Marcia later married Theodore Wood, Jr. and moved to Winchester where she lived the remainder of her life.  Marcia and Ted had one daughter, Laurie.  Despite the fact that she was never a "career woman" in today's sense of the word, she was also never idle.  Throughout her life, she was an active member and leader in a wide variety of clubs and organizations.  She was a member of the League of Women Voters, the Winchester Historical Society, the Smith Club, the Winchester Seniors Association and the Council on Aging, among others.  She was also an avid antique lace and clothing collector and had a small antique shop callled The Mulberry Bush in Needham for a period of time.

Ted was a Professor of Humanities at M.I.T. which gave them the opportunity to spend summers on Chebeague Island, Maine.  "The point", as it is known in the family, became the focal point of family life every year.  There they went boating and sailing, hosted family dinners and enjoyed the long summer evenings on the big front porch overlooking the water.  To this day, Chebeague has a very special place in the family fabric.

Several years after Ted's death in 1993, Marcia reconnected with an old flame from her teenage years, Arthur C. Burleigh.  Marcia and Arthur traveled extensively and enjoyed getting together with family and friends.
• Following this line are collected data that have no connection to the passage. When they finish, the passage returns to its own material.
/-- The lowest mode whose map holds the instruction (R87). Mode II stands for levels I and II, since no mode is lower; the
reserved and historic cells are reserved in every mode that selects them, whatever this says. -/
def Instr.level : Instr → ISAMode
  | .daddi .. | .daddiu .. | .ldl .. | .ldr .. | .lwu .. | .sdl .. | .sdr .. | .ld .. | .sd .. | .lld ..
  | .scd .. | .dsllv .. | .dsrlv .. | .dsrav .. | .dsll .. | .dsrl .. | .dsra .. | .dsll32 .. | .dsrl32 ..
  | .dsra32 .. | .dadd .. | .daddu .. | .dsub .. | .dsubu .. | .dmult .. | .dmultu .. | .ddiv .. | .ddivu .. => .III
  | .pref .. | .movz .. | .movn .. | .cop1x .. | .movci .. => .IV
  | .j .. | .jal .. | .beq .. | .bne .. | .blez .. | .bgtz .. | .beql .. | .bnel .. | .blezl .. | .bgtzl ..
  | .jr .. | .jalr .. | .bltz .. | .bgez .. | .bltzl .. | .bgezl .. | .bltzal .. | .bgezal .. | .bltzall ..
  | .bgezall .. | .addi .. | .addiu .. | .slti .. | .sltiu .. | .andi .. | .ori .. | .xori .. | .lui ..
  | .lb .. | .lh .. | .lwl .. | .lw .. | .lbu .. | .lhu .. | .lwr .. | .sb .. | .sh .. | .swl .. | .sw ..
  | .swr .. | .ll .. | .sc .. | .sync .. | .sll .. | .srl .. | .sra .. | .sllv .. | .srlv .. | .srav ..
  | .add .. | .addu .. | .sub .. | .subu .. | .and_ .. | .or_ .. | .xor_ .. | .nor .. | .slt .. | .sltu ..
  | .mfhi .. | .mthi .. | .mflo .. | .mtlo .. | .mult .. | .multu .. | .div .. | .divu .. | .syscall ..
  | .break_ .. | .tge .. | .tgeu .. | .tlt .. | .tltu .. | .teq .. | .tne .. | .tgei .. | .tgeiu .. | .tlti ..
  | .tltiu .. | .teqi .. | .tnei .. | .cop0 .. | .cop1 .. | .cop2 .. | .rho .. | .lwc1 .. | .lwc2 .. | .ldc1 ..
  | .ldc2 .. | .swc1 .. | .swc2 .. | .sdc1 .. | .sdc2 .. | .reservedOp011100 .. | .reservedOp011101 ..
  | .reservedOp011110 .. | .reservedOp011111 .. | .reservedOp111011 .. | .reservedSpecial000101 ..
  | .reservedSpecial001110 .. | .reservedSpecial010101 .. | .reservedSpecial101000 ..
  | .reservedSpecial101001 .. | .reservedSpecial110101 .. | .reservedSpecial110111 ..
  | .reservedSpecial111001 .. | .reservedSpecial111101 .. | .reservedRegimm00100 .. | .reservedRegimm00101 ..
  | .reservedRegimm00110 .. | .reservedRegimm00111 .. | .reservedRegimm01101 .. | .reservedRegimm01111 ..
  | .reservedRegimm10100 .. | .reservedRegimm10101 .. | .reservedRegimm10110 .. | .reservedRegimm10111 ..
  | .reservedRegimm11000 .. | .reservedRegimm11001 .. | .reservedRegimm11010 .. | .reservedRegimm11011 ..
  | .reservedRegimm11100 .. | .reservedRegimm11101 .. | .reservedRegimm11110 .. | .reservedRegimm11111 ..
  | .cop3 .. | .lwc3 .. | .swc3 .. | .ldc3 .. | .sdc3 .. => .II

/-- An instruction of this level raises Reserved Instruction under these parameters: the level is above the mode
(60_exceptions.md R301 (b)), or it is MIPS III, whose CPU instructions are the 64-bit operations, and they are not enabled
(R301 (e), D7). -/
def reserves (c : Config) (level : ISAMode) : Bool :=
  decide (modeRank c.isaMode < modeRank level) || (decide (level = .III) && !c.ops64Enabled)

/-! ### Must-be-zero fields (R79) -/

/-- The bits of the word that the instruction requires to be zero (R79): `strict_mask` without `mask` in
opcode_table.json. -/
def Instr.mustBeZero : Instr → Word
  | .sync .. => 0x03FFFFC0
  | .mfhi .. | .mflo .. => 0x03FF07C0
  | .lui .. | .sll .. | .srl .. | .sra .. | .dsll .. | .dsrl .. | .dsra .. | .dsll32 .. | .dsrl32 ..
  | .dsra32 .. => 0x03E00000
  | .jr .. | .mthi .. | .mtlo .. => 0x001FFFC0
  | .jalr .. => 0x001F07C0
  | .blez .. | .bgtz .. | .blezl .. | .bgtzl .. => 0x001F0000
  | .mult .. | .multu .. | .div .. | .divu .. | .dmult .. | .dmultu .. | .ddiv .. | .ddivu .. => 0x0000FFC0
  | .sllv .. | .srlv .. | .srav .. | .dsllv .. | .dsrlv .. | .dsrav .. | .movz .. | .movn .. | .add ..
  | .addu .. | .sub .. | .subu .. | .and_ .. | .or_ .. | .xor_ .. | .nor .. | .slt .. | .sltu .. | .dadd ..
  | .daddu .. | .dsub .. | .dsubu .. => 0x000007C0
  | .j .. | .jal .. | .beq .. | .bne .. | .beql .. | .bnel .. | .bltz .. | .bgez .. | .bltzl .. | .bgezl ..
  | .bltzal .. | .bgezal .. | .bltzall .. | .bgezall .. | .addi .. | .addiu .. | .slti .. | .sltiu ..
  | .andi .. | .ori .. | .xori .. | .daddi .. | .daddiu .. | .ldl .. | .ldr .. | .lb .. | .lh .. | .lwl ..
  | .lw .. | .lbu .. | .lhu .. | .lwr .. | .lwu .. | .sb .. | .sh .. | .swl .. | .sw .. | .sdl .. | .sdr ..
  | .swr .. | .ld .. | .sd .. | .ll .. | .pref .. | .lld .. | .sc .. | .scd .. | .syscall .. | .break_ ..
  | .tge .. | .tgeu .. | .tlt .. | .tltu .. | .teq .. | .tne .. | .tgei .. | .tgeiu .. | .tlti .. | .tltiu ..
  | .teqi .. | .tnei .. | .cop0 .. | .cop1 .. | .cop2 .. | .cop1x .. | .rho .. | .lwc1 .. | .lwc2 .. | .ldc1 ..
  | .ldc2 .. | .swc1 .. | .swc2 .. | .sdc1 .. | .sdc2 .. | .movci .. | .reservedOp011100 ..
  | .reservedOp011101 .. | .reservedOp011110 .. | .reservedOp011111 .. | .reservedOp111011 ..
  | .reservedSpecial000101 .. | .reservedSpecial001110 .. | .reservedSpecial010101 ..
  | .reservedSpecial101000 .. | .reservedSpecial101001 .. | .reservedSpecial110101 ..
  | .reservedSpecial110111 .. | .reservedSpecial111001 .. | .reservedSpecial111101 .. | .reservedRegimm00100 ..
  | .reservedRegimm00101 .. | .reservedRegimm00110 .. | .reservedRegimm00111 .. | .reservedRegimm01101 ..
  | .reservedRegimm01111 .. | .reservedRegimm10100 .. | .reservedRegimm10101 .. | .reservedRegimm10110 ..
  | .reservedRegimm10111 .. | .reservedRegimm11000 .. | .reservedRegimm11001 .. | .reservedRegimm11010 ..
  | .reservedRegimm11011 .. | .reservedRegimm11100 .. | .reservedRegimm11101 .. | .reservedRegimm11110 ..
  | .reservedRegimm11111 .. | .cop3 .. | .lwc3 .. | .swc3 .. | .ldc3 .. | .sdc3 .. => 0x00000000

/-- Why the decoder refuses: the word has a non-zero must-be-zero field of the instruction named (R79, D16). -/
inductive DecodeError where
  | mustBeZeroField (i : Instr)
deriving DecidableEq, Repr

/-- The decoder: the word's cell in the map of the mode (R75, R89), or a refusal where a must-be-zero field is not zero
(R79). The level test comes first (70_reset_and_hazards.md R357 step 4): a word whose instruction is reserved under the
parameters is not refused, and raises Reserved Instruction when it is executed. -/
def decode (c : Config) (w : Word) : Except DecodeError Instr :=
  let i := decodeCell c.isaMode w
  if reserves c i.level = false ∧ w &&& i.mustBeZero ≠ 0 then .error (.mustBeZeroField i) else .ok i

/-- The four bytes of an instruction, lowest address first, as one word (20_memory.md R42, R43). -/
def wordOfBytes (bigEndian : Bool) (b0 b1 b2 b3 : Byte) : Word :=
  if bigEndian then b0 ++ b1 ++ b2 ++ b3 else b3 ++ b2 ++ b1 ++ b0

/-- The decoder on the four bytes of an instruction, lowest address first (R70, 20_memory.md R43). -/
def decodeBytes (c : Config) (b0 b1 b2 b3 : Byte) : Except DecodeError Instr :=
  decode c (wordOfBytes c.bigEndian b0 b1 b2 b3)

/-! ### The encoder -/

/-- I-type (R71). -/
def iType (opcode : BitVec 6) (rs rt : RegIdx) (imm : BitVec 16) : Word := opcode ++ rs ++ rt ++ imm
/-- J-type (R72). -/
def jType (opcode : BitVec 6) (index : BitVec 26) : Word := opcode ++ index
/-- R-type (R73) of the class SPECIAL. -/
def rType (rs rt rd : RegIdx) (sa : BitVec 5) (function : BitVec 6) : Word := 0#6 ++ rs ++ rt ++ rd ++ sa ++ function
/-- R-type with the 10-bit `code` in bits 15:6 (R78). -/
def trapType (rs rt : RegIdx) (code : BitVec 10) (function : BitVec 6) : Word := 0#6 ++ rs ++ rt ++ code ++ function
/-- R-type with 20 bits in 25:6 (R78). -/
def codeType (code : BitVec 20) (function : BitVec 6) : Word := 0#6 ++ code ++ function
He was a great comfort to Marcia when her daughter Nancy died in 2007.  Arthur moved to Woburn in 2009, after which they were rarely apart.  Arthur passed away in 2012.  

Marcia has always had close friends who have meant the world to her.  Susan Keats, Nancy Dahm, Cecily Parkhurst, Jo Morgan, Pat Wells, and many, many others have given her the friendship and intellectual stimulation that has kept her active and engaged right up to her death at the age of 91.  These people gave her strength when life was challenging and made her laugh when life was good.  She was a woman who drew on her relationships with others for energy and inspiration and her family is so grateful for all they have done in good times and bad.

Anyone who knew Marcia knew that it was her role as mother, grandmother and, most recently, great-grandmother that truly defined her life.  At her 80th birthday party, she introduced all her assembled family to the guests as her "life's work."  She often said how lucky she was because all her children lived relatively close by.  Family gatherings, such as the annual Music Weekend on Chebeague Island, were the highlight of her schedule.  Her children and her grandchildren, Jaedra, Katie, John, Jocelyn, Ben, Matthew, Brian and Shoshanna, loved her dearly and looked to her for support and advice.  

At this difficult time of loss, the family that Marcia built and nurtured has come together to ease our sorrow and create even more family memories.  We appreciate all the love and support we have received from our friends and we ask that you keep the memory of Marcia and her life's accomplishments close to your heart.